Article publication date: 1 April 1954



CORROSION OF ANALYTICAL WEIGHTS. SCIENTISTS in the Metrology Division of the National Physical Laboratory were recently called on to discover the effect of chemical laboratory atmospheres on the mass and therefore the accuracy of analytical weights. They were particularly concerned with tin‐nickel plated brass weights. They used 100 g. weights and exposed them in ventilated containers suspended above head level in three typical chemical laboratories for three months.

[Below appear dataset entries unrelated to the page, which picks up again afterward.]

/-! ### The outcome that each result carries -/

theorem decoded_errName (d : Decoded) : Result.errName (.decoded d) = d.errName := by
  cases d <;> rfl

theorem received_errName (st : RxState) (reason : RxReason) (bytes : List Byte) :
    Result.errName (.received st reason bytes) = if st = .done ∧ bytes.length = 0 then .noResponse else .ok := by
  cases st with
  | idle => rfl
  | active => rfl
  | done => cases bytes <;> rfl

/-! ### The frames the encoder loads -/

theorem fitsTxbuf_shortFrame (addr control : Byte) : FitsTxbuf (shortFrame addr control) :=
  ⟨.inl (shortFrame_length addr control), rfl⟩

theorem fitsTxbuf_dataFrame (addr control opc : Byte) {xp : List Byte} (hxp : xp.length ≤ Config.xpMax) :
    FitsTxbuf (dataFrame addr control opc xp) := by
  refine ⟨.inr ?_, by simp [dataFrame, closeFrame]⟩
  have hmax : xp.length ≤ 254 := hxp
  rw [dataFrame_length]
  omega

/-! ### The instructions whose ending depends on the state or an operand -/

/-- A sequence given to the decoder writes `err_code` alone (R150, R160). -/
theorem effect_decodeSequence {i : Instr} (bytes : List Byte) (s : State) (hkeep : keepsErrCode i s.arch = false) :
    Effect s i (decodeSequence bytes s) :=
  .reports _ _ (decoded_errName _) hkeep

theorem execBldData_effect (addr : Byte) (cmd : Nibble) (noz : Byte) (tx : Nibble) (xp : List Byte) (s : State) :
    ∃ t, execBldData addr cmd noz tx xp s = .next t ∧ Effect s (.bldData addr cmd noz tx xp) t := by
  unfold execBldData
  split
  · exact ⟨_, rfl, .reports _ _ rfl rfl⟩
  next hfits =>
    exact ⟨_, rfl, .builds _ _ (.inr (.inr (.inr ⟨_, _, _, _, _, rfl⟩))) (fitsTxbuf_dataFrame _ _ _ (Nat.not_lt.mp hfits))⟩

theorem execSndData_effect (addr : Byte) (cmd : Nibble) (noz : Byte) (xp : List Byte) (s : State) :
    ∃ t, execSndData addr cmd noz xp s = .next t ∧ Effect s (.sndData addr cmd noz xp) t := by
  unfold execSndData
  split
  · exact ⟨_, rfl, .reports _ _ rfl rfl⟩
  next hfits => exact ⟨_, rfl, .sends _ _ _ _ _ (fitsTxbuf_dataFrame _ _ _ (Nat.not_lt.mp hfits))⟩

theorem execRxStart_effect (addr : Byte) (total : Word16) (s : State) :
    ∃ t, execRxStart addr total s = .next t ∧ Effect s (.rxStart addr total) t := by
  unfold execRxStart
  split
  · exact ⟨_, rfl, .reports _ _ rfl rfl⟩
  next hclosed =>
    split
    next hlegal => exact ⟨_, rfl, .opens _ _ hclosed hlegal⟩
    · exact ⟨_, rfl, .reports _ _ rfl rfl⟩

theorem execRxByte_effect (b : Byte) (s : State) : ∃ t, execRxByte b s = .next t ∧ Effect s (.rxByte b) t := by
  unfold execRxByte
  split
  next hready =>
    have hactive : s.arch.rxState = .active := of_decide_eq_true hready
    refine ⟨_, rfl, ?_⟩
    obtain ⟨n, hn, heq⟩ | ⟨hnone, hfull, heq⟩ | ⟨hnone, hroom, heq⟩ := acceptByte_cases b s
    · exact heq ▸ .collapses b n hactive hn
    · exact heq ▸ .overflows b hactive hnone hfull
    · exact heq ▸ .appends b hactive hnone hroom
  next hready => exact ⟨_, rfl, .keeps _ (by simpa [keepsErrCode] using hready)⟩

theorem execRxTick_effect (s : State) : ∃ t, execRxTick s = .next t ∧ Effect s .rxTick t := by
  unfold execRxTick
  split
  next hactive =>
    refine ⟨_, rfl, ?_⟩
    obtain ⟨r, hr, heq⟩ | ⟨hnone, heq⟩ := activeTick_cases s
    · exact heq ▸ .tickEnds r hactive hr
    · exact heq ▸ .tickCounts hactive hnone
  next hactive => exact ⟨_, rfl, .keeps _ (by simpa [keepsErrCode, Arch.rxActive] using hactive)⟩

theorem execBcdConv_effect (bytes : List Byte) (s : State) :
    ∃ t, execBcdConv bytes s = .next t ∧ Effect s (.bcdConv bytes) t := by
  unfold execBcdConv
  split
  · exact ⟨_, rfl, .reports _ _ rfl rfl⟩
  · split
    · exact ⟨_, rfl, .reports .ok _ rfl rfl⟩
    · exact ⟨_, rfl, .reports _ _ rfl rfl⟩

theorem execFrameData_effect (addr : Byte) (tx3 : BitVec 3) (opc : Byte) (xp : List Byte) (s : State) :
    ∃ t, execFrameData addr tx3 opc xp s = .next t ∧ Effect s (.frameData addr tx3 opc xp) t := by
  unfold execFrameData
  split
  · exact ⟨_, rfl, .reports _ _ rfl rfl⟩
  · exact ⟨_, rfl, effect_decodeSequence _ s rfl⟩

/-! ### All instructions -/

/-- Every instruction answers a next state, and it is one of `Effect` (R230). -/
theorem exec_eq_next_effect (i : Instr) (s : State) : ∃ t, exec i s = .next t ∧ Effect s i t := by
  cases i with
  | nop => exact ⟨_, rfl, .keeps _ rfl⟩
  | reset => exact ⟨_, rfl, .resets⟩
  | crcClr => exact ⟨_, rfl, .writesCrc _ (.inl rfl)⟩
  | crcUpd b => exact ⟨_, rfl, .writesCrc _ (.inr ⟨b, rfl⟩)⟩
  | bldPoll addr => exact ⟨_, rfl, .builds _ _ (.inl ⟨_, rfl⟩) (fitsTxbuf_shortFrame _ _)⟩
  | bldAck addr tx => exact ⟨_, rfl, .builds _ _ (.inr (.inl ⟨_, _, rfl⟩)) (fitsTxbuf_shortFrame _ _)⟩
  | bldNack addr tx => exact ⟨_, rfl, .builds _ _ (.inr (.inr (.inl ⟨_, _, rfl⟩))) (fitsTxbuf_shortFrame _ _)⟩
  | bldData addr cmd noz tx xp => exact execBldData_effect addr cmd noz tx xp s
  | sndData addr cmd noz xp => exact execSndData_effect addr cmd noz xp s
  | txnAdv => exact ⟨_, rfl, .advances _ (.inl rfl) rfl⟩
  | txnTake => exact ⟨_, rfl, .advances _ (.inr rfl) rfl⟩
  | rxStart addr total => exact execRxStart_effect addr total s
  | rxByte b => exact execRxByte_effect b s
  | rxTick => exact execRxTick_effect s
  | rxRd => exact ⟨_, rfl, .reports _ _ (received_errName _ _ _) rfl⟩
  | bcdConv bytes => exact execBcdConv_effect bytes s
  | decFrame bytes => exact ⟨_, rfl, effect_decodeSequence _ s rfl⟩
  | framePoll addr => exact ⟨_, rfl, effect_decodeSequence _ s rfl⟩
  | frameAck addr tx3 => exact ⟨_, rfl, effect_decodeSequence _ s rfl⟩
  | frameNack addr tx3 => exact ⟨_, rfl, effect_decodeSequence _ s rfl⟩
  | frameData addr tx3 opc xp => exact execFrameData_effect addr tx3 opc xp s
  | crcRd | crcBlk | crcChk | unpCtrl | unpOpc | unpStat | txnRd | fieldControl | fieldOpc | fieldStatus =>
    exact ⟨_, rfl, .reports .ok _ rfl rfl⟩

The weights least affected were made of 25/20 stainless steel and they were highly polished. Their mean change of mass in three months' exposure was only 0.12 mg. A normal production grade of the same stainless steel changed 0.20 mg. in that period. A change of 0.22 mg. was observed with rhodium‐plated brass weights. For practical purposes the new weights— tin‐nickel plated brass—were as little affected as the rhodium‐plated and 25/20 stainless steel weights. The best of three types—plated with 15µ Sn Ni on 15µ Cu—in fact gained only 0.22 mg. The other two types, 30µ Sn Ni and 15µ Sn Ni changed 0.24 and 0.28 mg. respectively.


(1954), "CORRISION COMMENTARY", Anti-Corrosion Methods and Materials, Vol. 1 No. 4, pp. 89-91.